知乎对此有一定的讨论，我这里引用下王赟(yun第一声)大神的解答：
- 原因之一：希望特征对概率的影响是乘性的
- 原因之二：多类分类问题的目标函数常常选为cross-entropy，…(推完整个，回来补)
activation function:
- sigmoid：
  - formula:
    $\sigma(x) = \frac{1}{1 + e^{-x}}$，$\sigma(x)’ = \frac{e^x}{(1 + e^x)^2} = (1 - \sigma(x)) \sigma(x)$
  - shortcomings:
    - gradient vanish
    - symmetric
    - time cosuming to compute exp
- tanh:
  - formula:
    $tanh(x) = \frac{e^x - e^{-x}}{e^x + e^{-x}} = \frac{2}{1 + e^{-2}} - 1 = 2 \sigma(2x) - 1$，$tanh(x)’ = \frac{e^x - e^{-x}}{e^x + e^{-x}}$
  - 感觉就是解决了原点对称的问题
- relu:
  - formula：$f(x) = max(0, x)$
  - 优点：
    Relu会使一部分神经元的输出为0，这样就造成了网络的稀疏性，并且减少了参数的相互依存关系，缓解了过拟合问题的发生
    计算量小
  - 缺点：
    部分neuro会死亡
- leaky relu：
  - formula：$f(x) = max(\epsilon x, x)$
  - 优点:
    解决了neuron会死亡的问题
- maxout：
  - formula: 对 relu 和 leaky relu的一般归纳：$f(x) = max(w_1^T x + b_1, w_2^T x + b_2)$
  - 优点:
    计算简单，不会死亡，不会饱和

loss function:

stochastic gradient descent (SGD):
随机梯度下降应该是最最基础的梯度下降的方法了，
- initialize $\theta$ ($\theta = {W^{(1)}, b^{(1)}…，W^{(L + 1)}}$)
- algorithm:
  for N iterations: (One epoch)
```
for each training example $(x_{(t)}, y_{(t)})$   
    $\delta = -\nabla_{\theta}l(f(x_{(t)}, \theta), \y_{(t)}) - \lambda\nabla_{(\theta)}$
    $\omiga_{(\theta)}$
    $\theta \leftarrow \theta + \alpha \delta$
```
- SGD 的优缺点：
  - 缺点：
    - 选择合适的learning rate比较困难 - 对所有的参数更新使用同样的learning rate。
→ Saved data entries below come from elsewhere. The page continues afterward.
/-- DISARM (R21), STOP (R24, R98) and ABORT (R25) in every state of the group: entry into IDLE with the
effects of R16 and R123, into PARKING with those of R18, into FAULTED with those of R17, or no effect;
and WRONG_STATE in the states the rules refuse. -/
def Obligations.RunsEndByRequest : Prop :=
  ∀ (s : State) (p : Port) (q : Request) (g : GroupIx) (x rested faulted parked : Group),
    x = s.group g →
    rested = { x with
      state := .idle, bound := none, source := .stream, env := 0, action := none, target := none,
      queue := [],
      tallies := { x.tallies with flushed := min (x.tallies.flushed + x.queue.length) 4294967295 },
      chans := x.chans.map fun c => { c with
        trim := 0, position := { cond := false, count := 0, tripped := false },
        force := { cond := false, count := 0, tripped := false },
        error := { cond := false, count := 0, tripped := false } } } →
    faulted = { x with
      state := .faulted, env := 0, target := some .faulted, queue := [],
      tallies := { x.tallies with flushed := min (x.tallies.flushed + x.queue.length) 4294967295 },
      chans := x.chans.map fun c => { c with
        position := { cond := false, count := 0, tripped := false },
        force := { cond := false, count := 0, tripped := false },
        error := { cond := false, count := 0, tripped := false } } } →
    parked = { x with
      state := .parking, env := 4096, action := some .park, target := some .idle,
      chans := x.chans.map fun c => { c with x := c.yPrev } } →
    (s.Asks p q .run 2 [BitVec.ofNat 8 g.val] →
      (x.state = .armed → exec .disarm s =
        .next (s.carryOut p q (.take false [] ((s.dequeue p).setGroup g rested))))
      ∧ (x.state ≠ .armed → exec .disarm s = .next (s.carryOut p q (.refuse .wrongState))))
    ∧ (s.Asks p q .run 4 [BitVec.ofNat 8 g.val] →
      (x.state = .fadeIn ∨ x.state = .run → exec .stop s =
        .next (s.carryOut p q (.take false [] ((s.dequeue p).setGroup g { x with
          state := .fadeOut,
          genRun := { x.genRun with
            ended := x.genRun.ended || decide (x.source = .generator) } }))))
      ∧ (x.state = .fadeOut → exec .stop s = .next (s.carryOut p q (.take false [] (s.dequeue p))))
      ∧ (x.state ∉ [GState.fadeIn, .run, .fadeOut] →
        exec .stop s = .next (s.carryOut p q (.refuse .wrongState))))
    ∧ (s.Asks p q .run 5 [BitVec.ofNat 8 g.val] →
      (x.state ∈ [GState.fadeIn, .run, .fadeOut] → exec .abort s =
        .next (s.carryOut p q (.take false [] ((s.dequeue p).setGroup g parked))))
      ∧ (x.state = .armed → exec .abort s =
        .next (s.carryOut p q (.take false [] ((s.dequeue p).setGroup g rested))))
      ∧ (x.state = .retryWait → exec .abort s =
        .next (s.carryOut p q (.take false [] ((s.dequeue p).setGroup g faulted))))
      ∧ (x.state = .parking → exec .abort s = .next (s.carryOut p q (.take false [] (s.dequeue p))))
      ∧ (x.state ∈ [GState.idle, .held, .faulted] →
        exec .abort s = .next (s.carryOut p q (.refuse .wrongState))))

/-- CLEAR_FAULTS (R152, R153, R175), of one group or, for 0xFF, of all four: a member whose condition is
absent (R130) is removed and the others keep their class; then a FAULTED group with no ACTION member
enters IDLE, and a HELD one enters PARKING toward IDLE from its held outputs; nothing else of a group
moves. The answer is OK, with every group's state and set as they stand at the end. -/
def Obligations.ClearFaultsRemovesAbsentKinds : Prop :=
  ∀ (s : State) (p : Port) (q : Request) (b : Byte), s.Asks p q .fault 2 [b] → b = 255 ∨ b.toNat < 4 →
    ∃ t : State,
      exec .clearFaults s = .next (s.carryOut p q (.take false
        (groupList.flatMap fun g => [BitVec.ofNat 8 (t.group g).state.code]
          ++ outWord (t.group g).actionSet ++ outWord (t.group g).reportSet) t))
      ∧ t = { s.dequeue p with groups := t.groups, faultLine := t.faultLine, alertLine := t.alertLine }
      ∧ t.LineLaw
      ∧ (∀ g : GroupIx, b ≠ 255 → b.toNat ≠ g.val → t.group g = s.group g)
      ∧ ∀ (g : GroupIx) (present : Kind → Prop), b = 255 ∨ b.toNat = g.val →
        (∀ k : Kind, present k ↔ match k with
          | .position => ∃ l : LaneIx, ((s.group g).chans.get l).position.cond = true
          | .force => ∃ l : LaneIx, ((s.group g).chans.get l).force.cond = true
          | .error => ∃ l : LaneIx, ((s.group g).chans.get l).error.cond = true
          | .fbLoss => (s.group g).cfg.fbLimit < (s.group g).sinceFb
          | .watchdog => s.watchdog.state = .expired
          | .interlock => s.interlockOpen = true
          | .flow => (s.group g).att < 4096
          | .starve | .seqBreak | .clampPersist => False) →
        (∀ k : Kind, (present k → (t.group g).classOf k = (s.group g).classOf k)
          ∧ (¬ present k → (t.group g).classOf k = none))
        ∧ ((∃ k : Kind, present k ∧ (s.group g).classOf k = some .action)
            ∨ (s.group g).state ≠ .faulted ∧ (s.group g).state ≠ .held →
          t.group g = { s.group g with latched := (t.group g).latched })
        ∧ ((∀ k : Kind, present k → (s.group g).classOf k ≠ some .action) → (s.group g).state = .faulted →
          t.group g = { s.group g with
            latched := (t.group g).latched, state := .idle, bound := none, source := .stream, env := 0,
            action := none, target := none, queue := [],
            tallies := { (s.group g).tallies with
              flushed := min ((s.group g).tallies.flushed + (s.group g).queue.length) 4294967295 },
            chans := (s.group g).chans.map fun c => { c with
              trim := 0, position := { cond := false, count := 0, tripped := false },
              force := { cond := false, count := 0, tripped := false },
              error := { cond := false, count := 0, tripped := false } } })
        ∧ ((∀ k : Kind, present k → (s.group g).classOf k ≠ some .action) → (s.group g).state = .held →
          t.group g = { s.group g with
            latched := (t.group g).latched, state := .parking, env := 4096, action := some .park,
            target := some .idle, chans := (s.group g).chans.map fun c => { c with x := c.yPrev } })

/-! ## Playouts -/

/-- Every playout, in every state, advances the output sequence by 1, counts in PLAYOUTS and hands the
servo link one command frame of 18 bytes: the group, the enable flag (clear in IDLE and while INTERLOCK
is latched), the advanced sequence and the six outputs, which stand as y_prev afterwards (R3, R4, R6,
R11, R103, R183, R187). It touches no other group and no record that a request writes. -/
def Obligations.PlayoutEmitsOneCommandFrame : Prop :=
  ∀ (s : State) (g : GroupIx), ∃ t : State, exec (.playout g) s = .next t
    ∧ (t.group g).outSeq = (s.group g).outSeq + 1
    ∧ (t.group g).ctr.playouts = min ((s.group g).ctr.playouts + 1) 4294967295
    ∧ (∃ body : List Byte, t.servoSent = s.servoSent ++ [body ++ outWord (crc body)] ∧ body.length = 16
      ∧ body = [BitVec.ofNat 8 g.val,
          if (s.group g).state = .idle ∨ (s.group g).classOf .interlock ≠ none then 0#8 else 1#8]
        ++ outWord ((s.group g).outSeq + 1)
        ++ lanes.flatMap fun l => outWord ((t.group g).chans.get l).yPrev)
    ∧ (∀ h : GroupIx, h ≠ g → t.group h = s.group h)
    ∧ t = { s with
        servoSent := t.servoSent, groups := t.groups, portA := t.portA, portB := t.portB,
        faultLine := t.faultLine, alertLine := t.alertLine }
    ∧ (∀ p : Port, t.port p = { s.port p with
        slots := (t.port p).slots, sending := (t.port p).sending, nextGroup := (t.port p).nextGroup,
        ctr := { (s.port p).ctr with telemetryReplaced := (t.port p).ctr.telemetryReplaced } })
    ∧ (t.group g).cfg = (s.group g).cfg ∧ (t.group g).gen = (s.group g).gen
    ∧ (t.group g).level = (s.group g).level ∧ (t.group g).lastEcho = (s.group g).lastEcho
    ∧ ∀ l : LaneIx, ((t.group g).chans.get l).profile = ((s.group g).chans.get l).profile
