@[simp] theorem Group.latch_state (g : Group) (k : Kind) (c : FaultClass) : (g.latch k c).state =
    g.state := rfl
@[simp] theorem Group.latch_bound (g : Group) (k : Kind) (c : FaultClass) : (g.latch k c).bound =
    g.bound := rfl
@[simp] theorem Group.latch_source (g : Group) (k : Kind) (c : FaultClass) : (g.latch k c).source =
    g.source := rfl
@[simp] theorem Group.latch_expected (g : Group) (k : Kind) (c : FaultClass) : (g.latch k c).expected =
    g.expected := rfl
@[simp] theorem Group.latch_outSeq (g : Group) (k : Kind) (c : FaultClass) : (g.latch k c).outSeq =
    g.outSeq := rfl
@[simp] theorem Group.latch_env (g : Group) (k : Kind) (c : FaultClass) : (g.latch k c).env =
    g.env := rfl
@[simp] theorem Group.latch_level (g : Group) (k : Kind) (c : FaultClass) : (g.latch k c).level =
    g.level := rfl
@[simp] theorem Group.latch_att (g : Group) (k : Kind) (c : FaultClass) : (g.latch k c).att =
    g.att := rfl
@[simp] theorem Group.latch_retryCount (g : Group) (k : Kind) (c : FaultClass) : (g.latch k c).retryCount =
    g.retryCount := rfl
@[simp] theorem Group.latch_retryTimer (g : Group) (k : Kind) (c : FaultClass) : (g.latch k c).retryTimer =
    g.retryTimer := rfl
@[simp] theorem Group.latch_resume (g : Group) (k : Kind) (c : FaultClass) : (g.latch k c).resume =
    g.resume := rfl
@[simp] theorem Group.latch_streak (g : Group) (k : Kind) (c : FaultClass) : (g.latch k c).streak =
    g.streak := rfl
@[simp] theorem Group.latch_sinceFb (g : Group) (k : Kind) (c : FaultClass) : (g.latch k c).sinceFb =
    g.sinceFb := rfl
@[simp] theorem Group.latch_telemCount (g : Group) (k : Kind) (c : FaultClass) : (g.latch k c).telemCount =
    g.telemCount := rfl
@[simp] theorem Group.latch_genDone (g : Group) (k : Kind) (c : FaultClass) : (g.latch k c).genDone =
    g.genDone := rfl
@[simp] theorem Group.latch_tallies (g : Group) (k : Kind) (c : FaultClass) : (g.latch k c).tallies =
    g.tallies := rfl
@[simp] theorem Group.latch_latched (g : Group) (k : Kind) (c : FaultClass) :
    (g.latch k c).latched = g.latched.set k.ix (joinClass (g.classOf k) c) := rfl
@[simp] theorem Group.latch_firstTrip (g : Group) (k : Kind) (c : FaultClass) : (g.latch k c).firstTrip =
    g.firstTrip := rfl
@[simp] theorem Group.latch_action (g : Group) (k : Kind) (c : FaultClass) : (g.latch k c).action =
    g.action := rfl
@[simp] theorem Group.latch_target (g : Group) (k : Kind) (c : FaultClass) : (g.latch k c).target =
    g.target := rfl
@[simp] theorem Group.latch_cfg (g : Group) (k : Kind) (c : FaultClass) : (g.latch k c).cfg =
    g.cfg := rfl
@[simp] theorem Group.latch_gen (g : Group) (k : Kind) (c : FaultClass) : (g.latch k c).gen =
    g.gen := rfl
@[simp] theorem Group.latch_genRun (g : Group) (k : Kind) (c : FaultClass) : (g.latch k c).genRun =
    g.genRun := rfl
@[simp] theorem Group.latch_queue (g : Group) (k : Kind) (c : FaultClass) : (g.latch k c).queue =
    g.queue := rfl
@[simp] theorem Group.latch_lastEcho (g : Group) (k : Kind) (c : FaultClass) : (g.latch k c).lastEcho =
    g.lastEcho := rfl
@[simp] theorem Group.latch_chans (g : Group) (k : Kind) (c : FaultClass) : (g.latch k c).chans =
    g.chans := rfl
@[simp] theorem Group.latch_ctr (g : Group) (k : Kind) (c : FaultClass) : (g.latch k c).ctr =
    g.ctr := rfl

@[simp] theorem Group.recordTrip_state (g : Group) (ev : MonEvent) (r : Bool) : (g.recordTrip ev r).state =
    g.state := rfl
@[simp] theorem Group.recordTrip_bound (g : Group) (ev : MonEvent) (r : Bool) : (g.recordTrip ev r).bound =
    g.bound := rfl
@[simp] theorem Group.recordTrip_source (g : Group) (ev : MonEvent) (r : Bool) : (g.recordTrip ev r).source =
    g.source := rfl
@[simp] theorem Group.recordTrip_expected (g : Group) (ev : MonEvent) (r : Bool) : (g.recordTrip ev r).expected =
    g.expected := rfl
@[simp] theorem Group.recordTrip_outSeq (g : Group) (ev : MonEvent) (r : Bool) : (g.recordTrip ev r).outSeq =
    g.outSeq := rfl
@[simp] theorem Group.recordTrip_env (g : Group) (ev : MonEvent) (r : Bool) : (g.recordTrip ev r).env =
    g.env := rfl
@[simp] theorem Group.recordTrip_level (g : Group) (ev : MonEvent) (r : Bool) : (g.recordTrip ev r).level =
    g.level := rfl
@[simp] theorem Group.recordTrip_att (g : Group) (ev : MonEvent) (r : Bool) : (g.recordTrip ev r).att =
    g.att := rfl
@[simp] theorem Group.recordTrip_retryCount (g : Group) (ev : MonEvent) (r : Bool) : (g.recordTrip ev r).retryCount =
    g.retryCount := rfl
@[simp] theorem Group.recordTrip_retryTimer (g : Group) (ev : MonEvent) (r : Bool) : (g.recordTrip ev r).retryTimer =
    g.retryTimer := rfl
@[simp] theorem Group.recordTrip_resume (g : Group) (ev : MonEvent) (r : Bool) : (g.recordTrip ev r).resume =
    g.resume := rfl
@[simp] theorem Group.recordTrip_streak (g : Group) (ev : MonEvent) (r : Bool) : (g.recordTrip ev r).streak =
    g.streak := rfl
@[simp] theorem Group.recordTrip_sinceFb (g : Group) (ev : MonEvent) (r : Bool) : (g.recordTrip ev r).sinceFb =
    g.sinceFb := rfl
@[simp] theorem Group.recordTrip_telemCount (g : Group) (ev : MonEvent) (r : Bool) : (g.recordTrip ev r).telemCount =
    g.telemCount := rfl
@[simp] theorem Group.recordTrip_genDone (g : Group) (ev : MonEvent) (r : Bool) : (g.recordTrip ev r).genDone =
    g.genDone := rfl
@[simp] theorem Group.recordTrip_tallies (g : Group) (ev : MonEvent) (r : Bool) : (g.recordTrip ev r).tallies =
    g.tallies := rfl
@[simp] theorem Group.recordTrip_latched (g : Group) (ev : MonEvent) (r : Bool) :
    (g.recordTrip ev r).latched = (g.latch ev.kind .action).latched := rfl
@[simp] theorem Group.recordTrip_action (g : Group) (ev : MonEvent) (r : Bool) : (g.recordTrip ev r).action =
    g.action := rfl
@[simp] theorem Group.recordTrip_target (g : Group) (ev : MonEvent) (r : Bool) : (g.recordTrip ev r).target =
    g.target := rfl
@[simp] theorem Group.recordTrip_cfg (g : Group) (ev : MonEvent) (r : Bool) : (g.recordTrip ev r).cfg =
    g.cfg := rfl
@[simp] theorem Group.recordTrip_gen (g : Group) (ev : MonEvent) (r : Bool) : (g.recordTrip ev r).gen =
    g.gen := rfl
@[simp] theorem Group.recordTrip_genRun (g : Group) (ev : MonEvent) (r : Bool) : (g.recordTrip ev r).genRun =
    g.genRun := rfl
@[simp] theorem Group.recordTrip_queue (g : Group) (ev : MonEvent) (r : Bool) : (g.recordTrip ev r).queue =
    g.queue := rfl
@[simp] theorem Group.recordTrip_lastEcho (g : Group) (ev : MonEvent) (r : Bool) : (g.recordTrip ev r).lastEcho =
    g.lastEcho := rfl
@[simp] theorem Group.recordTrip_chans (g : Group) (ev : MonEvent) (r : Bool) : (g.recordTrip ev r).chans =
    g.chans := rfl
@[simp] theorem Group.recordTrip_ctr (g : Group) (ev : MonEvent) (r : Bool) :
    (g.recordTrip ev r).ctr = { g.ctr with trips := satAdd g.ctr.trips 1 } := rfl

@[simp] theorem Group.advance_state (g : Group) : g.advance.state = g.state := rfl
@[simp] theorem Group.advance_bound (g : Group) : g.advance.bound = g.bound := rfl
@[simp] theorem Group.advance_source (g : Group) : g.advance.source = g.source := rfl
@[simp] theorem Group.advance_expected (g : Group) : g.advance.expected = g.expected := rfl
@[simp] theorem Group.advance_outSeq (g : Group) :
    g.advance.outSeq = g.outSeq + 1 := rfl
@[simp] theorem Group.advance_env (g : Group) : g.advance.env = g.env := rfl
@[simp] theorem Group.advance_level (g : Group) : g.advance.level = g.level := rfl
@[simp] theorem Group.advance_att (g : Group) : g.advance.att = g.att := rfl
@[simp] theorem Group.advance_retryCount (g : Group) : g.advance.retryCount = g.retryCount := rfl
@[simp] theorem Group.advance_retryTimer (g : Group) : g.advance.retryTimer = g.retryTimer := rfl
@[simp] theorem Group.advance_resume (g : Group) : g.advance.resume = g.resume := rfl
@[simp] theorem Group.advance_streak (g : Group) : g.advance.streak = g.streak := rfl
@[simp] theorem Group.advance_sinceFb (g : Group) : g.advance.sinceFb = g.sinceFb := rfl
@[simp] theorem Group.advance_telemCount (g : Group) : g.advance.telemCount = g.telemCount := rfl
@[simp] theorem Group.advance_genDone (g : Group) : g.advance.genDone = g.genDone := rfl
@[simp] theorem Group.advance_tallies (g : Group) : g.advance.tallies = g.tallies := rfl
@[simp] theorem Group.advance_latched (g : Group) : g.advance.latched = g.latched := rfl
@[simp] theorem Group.advance_firstTrip (g : Group) : g.advance.firstTrip = g.firstTrip := rfl
@[simp] theorem Group.advance_action (g : Group) : g.advance.action = g.action := rfl
@[simp] theorem Group.advance_target (g : Group) : g.advance.target = g.target := rfl
@[simp] theorem Group.advance_cfg (g : Group) : g.advance.cfg = g.cfg := rfl
@[simp] theorem Group.advance_gen (g : Group) : g.advance.gen = g.gen := rfl
@[simp] theorem Group.advance_genRun (g : Group) : g.advance.genRun = g.genRun := rfl
@[simp] theorem Group.advance_queue (g : Group) : g.advance.queue = g.queue := rfl
@[simp] theorem Group.advance_lastEcho (g : Group) : g.advance.lastEcho = g.lastEcho := rfl
@[simp] theorem Group.advance_chans (g : Group) : g.advance.chans = g.chans := rfl
@[simp] theorem Group.advance_ctr (g : Group) :
    g.advance.ctr = { g.ctr with playouts := satAdd g.ctr.playouts 1 } := rfl
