-- ==== Sys2Proof/Laws/Device.lean ====
section
/-! SUPPORT. The device's state after an update of one port, after a take of a request's head, and after a
response and an echo: what each leaves in each field, and in each port and group. -/

namespace Sys2Proof.Machine

/-! ## Ports and groups read after an update -/

@[simp] theorem otherPort_otherPort (p : Port) : otherPort (otherPort p) = p := by cases p <;> rfl

@[simp] theorem otherPort_ne (p : Port) : otherPort p ≠ p := by cases p <;> decide

@[simp] theorem ne_otherPort (p : Port) : p ≠ otherPort p := by cases p <;> decide

theorem eq_or_eq_otherPort (p q : Port) : q = p ∨ q = otherPort p := by cases p <;> cases q <;> decide

@[simp] theorem State.port_setPort (s : State) (p : Port) (x : PortState) : (s.setPort p x).port p = x := by
  cases p <;> rfl

@[simp] theorem State.port_setPort_other (s : State) (p : Port) (x : PortState) :
    (s.setPort p x).port (otherPort p) = s.port (otherPort p) := by cases p <;> rfl

@[simp] theorem State.port_setPort_other' (s : State) (p : Port) (x : PortState) :
    (s.setPort (otherPort p) x).port p = s.port p := by cases p <;> rfl

@[simp] theorem State.group_setPort (s : State) (p : Port) (x : PortState) (g : GroupIx) :
    (s.setPort p x).group g = s.group g := by cases p <;> rfl

@[simp] theorem State.port_modPort (s : State) (p : Port) (f : PortState → PortState) :
    (s.modPort p f).port p = f (s.port p) := by simp [State.modPort]

@[simp] theorem State.port_modPort_other (s : State) (p : Port) (f : PortState → PortState) :
    (s.modPort p f).port (otherPort p) = s.port (otherPort p) := by simp [State.modPort]

@[simp] theorem State.port_modPort_other' (s : State) (p : Port) (f : PortState → PortState) :
    (s.modPort (otherPort p) f).port p = s.port p := by simp [State.modPort]

@[simp] theorem State.group_modPort (s : State) (p : Port) (f : PortState → PortState) (g : GroupIx) :
    (s.modPort p f).group g = s.group g := by simp [State.modPort]

@[simp] theorem State.group_setGroup (s : State) (g : GroupIx) (x : Group) : (s.setGroup g x).group g = x := by
  simp [State.group]

theorem State.group_setGroup_ne (s : State) {g h : GroupIx} (x : Group) (hne : h ≠ g) :
    (s.setGroup g x).group h = s.group h := by simp [State.group, Tab.get_set_ne _ _ hne.symm]

@[simp] theorem State.port_setGroup (s : State) (g : GroupIx) (x : Group) (p : Port) :
    (s.setGroup g x).port p = s.port p := by cases p <;> rfl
对于稀疏数据或者特征，有时我们可能想更新快一些对于不经常出现的特征，对于常出现的特征更新慢一些，这时候SGD就不太能满足要求了
    - 相对BGD noise会比较大
- batch gradient descent (BGD) 的对比：
  所谓batch就是一起算，你看公式就知道：
  $\theta \leftarrow \theta + \frac{1}{m}\sum_{i}(y_i - f(x;\theta)(x_i))$ (MSE)
  - 缺点：m很大的时候，train的会比较慢
  - 优点：比SGD稳定
- mini-batch GD:
  就是这两个的折中，就像强化学习里面的，TD，Monta Carlo之间的n step-TD
  - advantages:
    - give a accurate estimate of average loss
    - can leverage matrix operations, which cost less than BGD

what neural network estimates?
$f(x)_{c} = P(y=c|x)$， where c means which class.
what to optimize?
maximize log likelihood —- minize negative log likelihood: $P(y_i=c|x_i)$，given $(x_i, y_i)$
cross-entropy: p, q (p one-hot, q distribution of the P(y=c|x))
$l(f(x), y) = -\sum_c1(y=c)log f(x)_c = - log f(x)_y$

loss gradient output:

loss gradient at output

partial derivative:
$\frac{\partial - logf(x)_y}{\partial f(x)_c} = \frac{-1^{(y = c)}}{f(x)^y}$
这里，y要和c一样才有值，因为这里cross-entropy里面用了one-hot，只有在同一维度下面，求偏导才有值。
gradient:
然后，我们推广到，求梯度
$\nabla_{f(x)} -logf(x)_y= \frac{-1}{f(x)_y} [1^{(y=0)}…1^{(y=C-1)}]^T = \frac{-e(y)}{f(x)^y}$

loss gradient at output pre-activation

partial derivative:
首先还是标量的形式，
$\frac{\partial - logf(x)_y}{\partial a^{(L+1)}(x)_c} = (1^{(y = c)}} - f(x)^y)$
这里，y要和c一样才有值，因为这里cross-entropy里面用了one-hot，只有在同一维度下面，求偏导才有值。
gradient:
然后，我们类比到向量上面，
$\nabla_{a^{(L+1)}(x)_c}[- logf(x)_y}] = -(e^{(y)}} - f(x)^y)$
proof:
这里的proof不完整，只是推了一个维度的，完整的可以参考ece一个师兄的知乎的矩阵求导术，之后回来在补推一下。

Backpropagation

Compute output gradient (before activation)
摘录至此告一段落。